Embodied conversational agents in computer assisted language learning

https://doi.org/10.1016/j.specom.2009.05.006Get rights and content

Abstract

This paper describes two systems using embodied conversational agents (ECAs) for language learning. The first system, called Ville, is a virtual language teacher for vocabulary and pronunciation training. The second system, a dialogue system called DEAL, is a role-playing game for practicing conversational skills. Whereas DEAL acts as a conversational partner with the objective of creating and keeping an interesting dialogue, Ville takes the role of a teacher who guides, encourages and gives feedback to the students.

Introduction

An important aspect of research on computer assisted language learning (CALL) and computer assisted pronunciation training (CAPT) at the Centre for Speech Technology (CTT), KTH, is its focus on using embodied conversational agents (ECA) for language learning. Using the person metaphor rather than the desktop metaphor as an instructional interface could be beneficial in CAPT for several reasons:

  • Users interacting with animated agents have been shown to spend more time with the system, think that it performs better, and enjoy the interaction more compared to interaction with a desktop interface (Walker et al., 1994, Koda and Maes, 1996, Lester and Stone, 1997, van Mulken and Andre, 1998).

  • Speech is multimodal and we communicate more than just verbally through our facial expression. It is well established that visual information supports speech perception (Sumby and Pollack, 1954).
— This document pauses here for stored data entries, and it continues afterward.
/-- ARQ is answered by the first step of R142 that applies: REFUSED LOCKED, NO_KEY, BAD_LEVEL, SWITCH_ON or EMPTY; EXTENDED
where the sender holds a grant of this level and set, which takes a new expires-at; then REFUSED OVERLAP or FULL. A refusal
changes nothing else (R140, R142, R143, R147, R155, R201). -/
def Obligations.AccessRequestFollowsSteps : Prop :=
  ∀ (s : State) (dest src code span : Byte) (seconds : Word16),
    s.owns (.arq dest src code span seconds) dest src → s.GrantsSound →
    let u := s.takenFrom src
    let refused := fun (reason : Byte) (heads : HeadSet) => exec (.arq dest src code span seconds) s =
      .next (u.answered src [2, reason, code, heads, 0])
    let lockOpen := s.access.lockMode = some .free ∨ s.access.lockMode = some .keyed ∧ s.cabinet.key.state = true
    (s.access.lockMode = some .fixed ∨ s.access.lockMode = some .held → refused 1 0) ∧
    (s.access.lockMode = some .keyed → s.cabinet.key.state = false → refused 2 0) ∧
    (lockOpen → code.toNat = 0 ∨ 3 < code.toNat → refused 3 0) ∧
    (lockOpen → code = 3 → s.cabinet.switch ≠ .off → refused 4 0) ∧
    ∀ level, lockOpen → levelCode level = code → (level = .door → s.cabinet.switch = .off) →
      let heads : HeadSet := if level = .door then 0 else
        resolveSpan s.cfg.track.heads (span.toNat % 16) (span.getLsbD 7)
      let expires := s.now + BitVec.ofNat 48 ((if seconds = 0 then 1 else min seconds.toNat s.cfg.maxGrantS) * 1000000)
      let same := fun g : Grant => g.holder = src.toNat ∧ g.level = level ∧ g.heads = heads
      let overlaps := fun g : Grant => g.heads &&& heads ≠ 0 ∨ (g.level = .door ∧ level = .door)
      (level ≠ .door → heads = 0 → refused 5 0) ∧
      ((level ≠ .door → heads ≠ 0) →
        (∀ g ∈ s.access.grants, same g → exec (.arq dest src code span seconds) s = .next (({ u with
          access := { s.access with grants := s.access.grants.map fun x =>
            if x.number = g.number then { x with expiresAt := expires } else x } } : State).answered src
            ([1, byte g.number, code, heads] ++ timeBytes expires ++ [if g.readySent then 1 else 0]))) ∧
        ((∀ g ∈ s.access.grants, ¬same g) →
          ((∃ g ∈ s.access.grants, overlaps g) → refused 6 heads) ∧
          ((∀ g ∈ s.access.grants, ¬overlaps g) → 4 ≤ s.access.grants.length → refused 7 heads)))

/-- The end of a grant: each jog on its heads ends GRANT_ENDED in ascending order of head, with JOG_DONE to the jog's holder; the grant
leaves the table; its DRAINING and OUT heads become IN; ENDED goes to the holder, with 1 for EXPIRED, 2 for RELEASED, 3 for KEY_OFF
and 4 for LOCKED; a DOOR grant that ends with the door OPEN latches DOOR_OVERDUE
(R77, R97, R149, R152, R154, R199, R201; log 33). -/
def Obligations.GrantEndsInOrder : Prop :=
  ∀ (s : State) (g : Grant) (reason : EndReason), s.heads.length = 8 →
    let jogEnded := fun (u : State) (h : Nat) => match (u.head h).jog with
      | none => u
      | some j => ({ u with heads := u.heads.set h { u.head h with
          jog := none, train := .stopped, pulseOut := false, enableOut := false } } : State).answered (byte j.holder)
          ([7, byte h, 3] ++ bytesOf 2 j.emitted ++ bytesOf 2 j.meter)
    let jogs := (List.range 8).foldl (fun u h => if g.heads.getLsbD h then jogEnded u h else u) s
    let ended := ({ jogs with
      access := { s.access with grants := s.access.grants.filter fun x => x.number ≠ g.number }
      heads := jogs.heads.mapIdx fun h x => if g.heads.getLsbD h ∧ (x.production = .draining ∨ x.production = .out) then
        { x with production := .inProduction } else x } : State).answered (byte g.holder)
      [4, byte g.number, match reason with
        | .expired => 1
        | .released => 2
        | .keyOff => 3
        | .locked => 4]
    s.endGrant g reason =
      if g.level = .door ∧ s.cabinet.door.state = false then ended.occur .doorOverdue (byte g.number) else ended

/-- ARL of the holder ends its grant RELEASED; of another station it is REFUSED NOT_HOLDER; for a number no grant bears, REFUSED
NO_GRANT. GRANT_EXPIRY ends a grant EXPIRED when its expires-at is reached, and not before; of several grants that expire at one
instant the lowest number ends first, and the expiry of a higher one changes nothing until then (R148, R149, R150; log 1). -/
def Obligations.GrantsEndByReleaseAndExpiry : Prop :=
  ∀ (s : State), s.GrantsSound →
    (∀ dest src number, s.owns (.arl dest src number) dest src → (∀ g ∈ s.access.grants, g.number ≠ number.toNat) →
      exec (.arl dest src number) s = .next ((s.takenFrom src).answered src [2, 9, 0, 0, number])) ∧
    (∀ n, (s.running = false ∨ ∀ g ∈ s.access.grants, g.number ≠ n) → exec (.grantExpiry n) s = .next s) ∧
    ∀ g ∈ s.access.grants,
      (∀ dest src number, s.owns (.arl dest src number) dest src → g.number = number.toNat → g.holder = src.toNat →
        exec (.arl dest src number) s = .next ((s.takenFrom src).endGrant g .released)) ∧
      (∀ dest src number, s.owns (.arl dest src number) dest src → g.number = number.toNat → g.holder ≠ src.toNat →
        exec (.arl dest src number) s = .next ((s.takenFrom src).answered src [2, 8, 0, 0, number])) ∧
      (s.running = true → reached g.expiresAt s.now = true →
        (∀ k ∈ s.access.grants, k.number < g.number → reached k.expiresAt s.now = false) →
        exec (.grantExpiry g.number) s = .next (s.endGrant g .expired)) ∧
      (∀ k ∈ s.access.grants, k.number < g.number → reached k.expiresAt s.now = true →
        exec (.grantExpiry g.number) s = .next s) ∧
      (reached g.expiresAt s.now = false → exec (.grantExpiry g.number) s = .next s)

/-- JOG is decided by the first step of R151 that applies: refused NO_GRANT, NO_PERMISSION, HEAD_FAULT or HEAD_BUSY; count 0 stops
a running jog or is ignored; the count of the running jog is ignored and another is refused JOG_RUNNING; else JOG_TAKEN goes
out and the jog starts with its counts 0, drive enable high and the train on a low phase (R85, R86, R96, R97, R151, R201). A stop
reports the counts reached; together with the completion, the high phase of the last pulse having run its full length, it
reports STOPPED with the counts that COMPLETE would report (R97; other pulses at a stop: log 47). -/
def Obligations.JogFollowsSteps : Prop :=
  ∀ (s : State) (dest src head count : Byte), s.owns (.jog dest src head count) dest src → s.heads.length = 8 →
    let u := s.takenFrom src
    let h := head.toNat
    let result := fun t : State => exec (.jog dest src head count) s = .next t
    let refused := fun reason : Byte => result (u.answered src [6, reason, head, count])
    let holds := ∃ g ∈ s.access.grants, g.holder = src.toNat ∧ g.level = .jog ∧ g.heads.getLsbD h = true
    let target := if count = 255 then 65535 else count.toNat
    let stopped : Head := { s.head h with jog := none, train := .stopped, pulseOut := false, enableOut := false }
    (¬holds → refused 1) ∧
    (holds → s.cabinet.permission = false → refused 2) ∧
    (holds → s.cabinet.permission = true →
      ((s.head h).production = .faulted → refused 3) ∧
      ((s.head h).production = .draining → refused 4) ∧
      ((s.head h).production = .out →
        (∀ j, (s.head h).jog = some j →
          (count = 0 →
            let completes := (∃ n, (s.head h).train = .high n ∧ s.cfg.dosing.highTime ≤ n) ∧ h < s.cfg.track.heads ∧
              j.target ≤ j.emitted + 1
            let reports := fun emitted : Nat => result (({ u with heads := s.heads.set h stopped } : State).answered
              (byte j.holder) ([7, head, 2] ++ bytesOf 2 emitted ++ bytesOf 2 j.meter))
            (completes → reports (j.emitted + 1)) ∧ (¬completes → reports j.emitted)) ∧
          (count ≠ 0 → j.target = target → result u) ∧
          (count ≠ 0 → j.target ≠ target → refused 5)) ∧
        ((s.head h).jog = none →
          (count = 0 → result u) ∧
          (count ≠ 0 → result { u.answered src [5, head, count] with heads := s.heads.set h { s.head h with
            jog := some ⟨target, 0, 0, src.toNat⟩
            enableOut := true
            train := if (s.head h).ready then .low 0 else .paused } }))))

/-- LCK of the report address or of a grant's holder: the lock mode becomes HELD, with every grant ended LOCKED, the held-lock flag
set and ACCESS_HELD latched with the source, unless it is HELD already; HOLD_TAKEN goes to the sender. An LCK of any other
station is discarded (R136, R139, R155). -/
def Obligations.LockOutEntersHeld : Prop :=
  ∀ (s : State) (dest src : Byte), s.passesLine (.lck dest src) dest src → s.running = true → s.GrantsSound →
    let u := s.takenFrom src
    let ended := s.access.grants.foldl (fun v g => v.endGrant g .locked) u
    let qualifies := (s.cfg.track.report = src.toNat) ∨ ∃ g ∈ s.access.grants, g.holder = src.toNat
    (¬qualifies → exec (.lck dest src) s = .next (u.count .discards)) ∧
    (qualifies → s.access.lockMode = some .held → exec (.lck dest src) s = .next (u.answered src [8])) ∧
    (qualifies → s.access.lockMode ≠ some .held → ∃ t, exec (.lck dest src) s = .next t ∧
      t.access = ⟨some .held, true, [], s.access.nextGrant⟩ ∧
      t = ((({ ended with access := t.access } : State).occur .accessHeld src).answered src [8]))

/-! ## The Cabinet Monitor -/

/-- RAW_INPUT_CHANGE: where the debouncers run, a new level that disagrees with the debounced state starts the stability timer from
0 and one that agrees stops it; where they do not run the level alone is kept. With d = 0 the change is due at once, but a
debounced state that has changed in this local microsecond does not change again in it.
DEBOUNCE_TIMER_EXPIRY: the infeed going CLEAR, the pitch sensor going to NO_MARK and the confirm sensor going CLEAR settle
when the timer reaches d, and do nothing else (R31 to R33, R48, R76, R120; log 7, log 11); where no such change is due the
state stays (log 1). -/
def Obligations.RawInputMovesStabilityTimer : Prop :=
  ∀ s : State,
    let goesTo := fun (runs : Bool) (d : Debouncer) (raw : Bool) => (⟨raw, d.state, if runs = false ∨ raw = d.raw then d.timer
      else if raw = d.state then none else some 0, d.moved⟩ : Debouncer)
    let sw := fun a b => { s with cabinet := { s.cabinet with
      swA := goesTo s.listening s.cabinet.swA a, swB := goesTo s.listening s.cabinet.swB (!b) } }
    let door := fun high => { s with cabinet := { s.cabinet with door := goesTo s.listening s.cabinet.door high } }
    let key := fun high => { s with cabinet := { s.cabinet with key := goesTo s.listening s.cabinet.key high } }
    let infeed := fun high => { s with tracking := { s.tracking with infeed := goesTo s.listening s.tracking.infeed high } }
    let pitch := fun high => { s with tracking := { s.tracking with pitch := goesTo s.listening s.tracking.pitch high } }
    let confirm := fun high => { s with gate := { s.gate with
      confirm := goesTo (s.listening && s.cfg.track.gateFitted) s.gate.confirm high } }
    let waits := fun (d : Nat) (moved : Bool) => s.listening = false ∨ d ≠ 0 ∨ moved = true
    let goes := fun (input : RawInput) (t : State) => exec (.rawInputChange input) s = .next t
    (∀ a b, (waits s.cfg.hall.switchDebounce (s.cabinet.swA.moved && s.cabinet.swB.moved) → goes (.switch a b) (sw a b)) ∧
      (¬waits s.cfg.hall.switchDebounce (s.cabinet.swA.moved && s.cabinet.swB.moved) →
        exec (.rawInputChange (.switch a b)) s = exec .switchChannelChange (sw a b))) ∧
    ∀ high,
      (waits s.cfg.hall.doorDebounce s.cabinet.door.moved → goes (.door high) (door high)) ∧
      (¬waits s.cfg.hall.doorDebounce s.cabinet.door.moved →
        exec (.rawInputChange (.door high)) s = exec .doorChange (door high)) ∧
      (waits s.cfg.hall.keyDebounce s.cabinet.key.moved → goes (.key high) (key high)) ∧
      (¬waits s.cfg.hall.keyDebounce s.cabinet.key.moved →
        exec (.rawInputChange (.key high)) s = exec .keyChange (key high)) ∧
      (waits s.cfg.track.infeedDebounce s.tracking.infeed.moved → goes (.infeed high) (infeed high)) ∧
      (¬waits s.cfg.track.infeedDebounce s.tracking.infeed.moved → exec (.rawInputChange (.infeed high)) s =
        exec (if high then .capture else .debounceTimerExpiry .infeed) (infeed high)) ∧
      (waits s.cfg.track.pitchDebounce s.tracking.pitch.moved → goes (.pitch high) (pitch high)) ∧
      (¬waits s.cfg.track.pitchDebounce s.tracking.pitch.moved → exec (.rawInputChange (.pitch high)) s =
        exec (if high then .pitch else .debounceTimerExpiry .pitch) (pitch high)) ∧
      (waits s.cfg.track.confirmDebounce s.gate.confirm.moved → goes (.confirm high) (confirm high)) ∧
      (¬waits s.cfg.track.confirmDebounce s.gate.confirm.moved → exec (.rawInputChange (.confirm high)) s =
        exec (if high then .confirmEdge else .debounceTimerExpiry .confirm) (confirm high)) ∧
      (∀ h, h < s.heads.length → goes (.driveFault h high) { s with heads := s.heads.set h { s.head h with
        fault := goesTo (s.listening && h < s.cfg.track.heads) (s.head h).fault high } }) ∧
      (s.listening = true →
        let due := fun (d : Debouncer) (steps : Nat) =>
          d.raw = false ∧ d.moved = false ∧ ∃ n, d.timer = some n ∧ steps * 100 ≤ n
        (due s.tracking.infeed s.cfg.track.infeedDebounce → exec (.debounceTimerExpiry .infeed) s =
          .next { s with tracking := { s.tracking with infeed := ⟨false, false, none, true⟩ } }) ∧
        (¬due s.tracking.infeed s.cfg.track.infeedDebounce → exec (.debounceTimerExpiry .infeed) s = .next s) ∧
        (due s.tracking.pitch s.cfg.track.pitchDebounce → exec (.debounceTimerExpiry .pitch) s =
          .next { s with tracking := { s.tracking with pitch := ⟨false, false, none, true⟩ } }) ∧
        (¬due s.tracking.pitch s.cfg.track.pitchDebounce → exec (.debounceTimerExpiry .pitch) s = .next s) ∧
        (due s.gate.confirm s.cfg.track.confirmDebounce → exec (.debounceTimerExpiry .confirm) s =
          .next { s with gate := { s.gate with confirm := ⟨false, false, none, true⟩ } }) ∧
        (¬due s.gate.confirm s.cfg.track.confirmDebounce → exec (.debounceTimerExpiry .confirm) s = .next s))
Since acoustic and visual speech are complementary modalities, introducing an ECA could make the learning more robust and efficient.

  • Subjects listening to a foreign language often make use of visual information to a greater extent than subjects listening to their own language (Burnham and Lau, 1999, Granström et al., 1999).

  • The efficiency of ECAs for language training of deaf children has been demonstrated by Massaro and Light (2004). Bosseler and Massaro (2003) have also shown that using an ECA as an automatic tutor for vocabulary and language learning is advantageous for children with autism.

  • ECAs are able to give feedback on articulations that a human tutor cannot easily demonstrate. Augmented reality display of the face that shows the position and movement of intra-oral articulators together with the speech signal may improve the learner’s perception and production of new language sounds by internalizing the relationships between speech sounds and the gestures (Engwall, 2008).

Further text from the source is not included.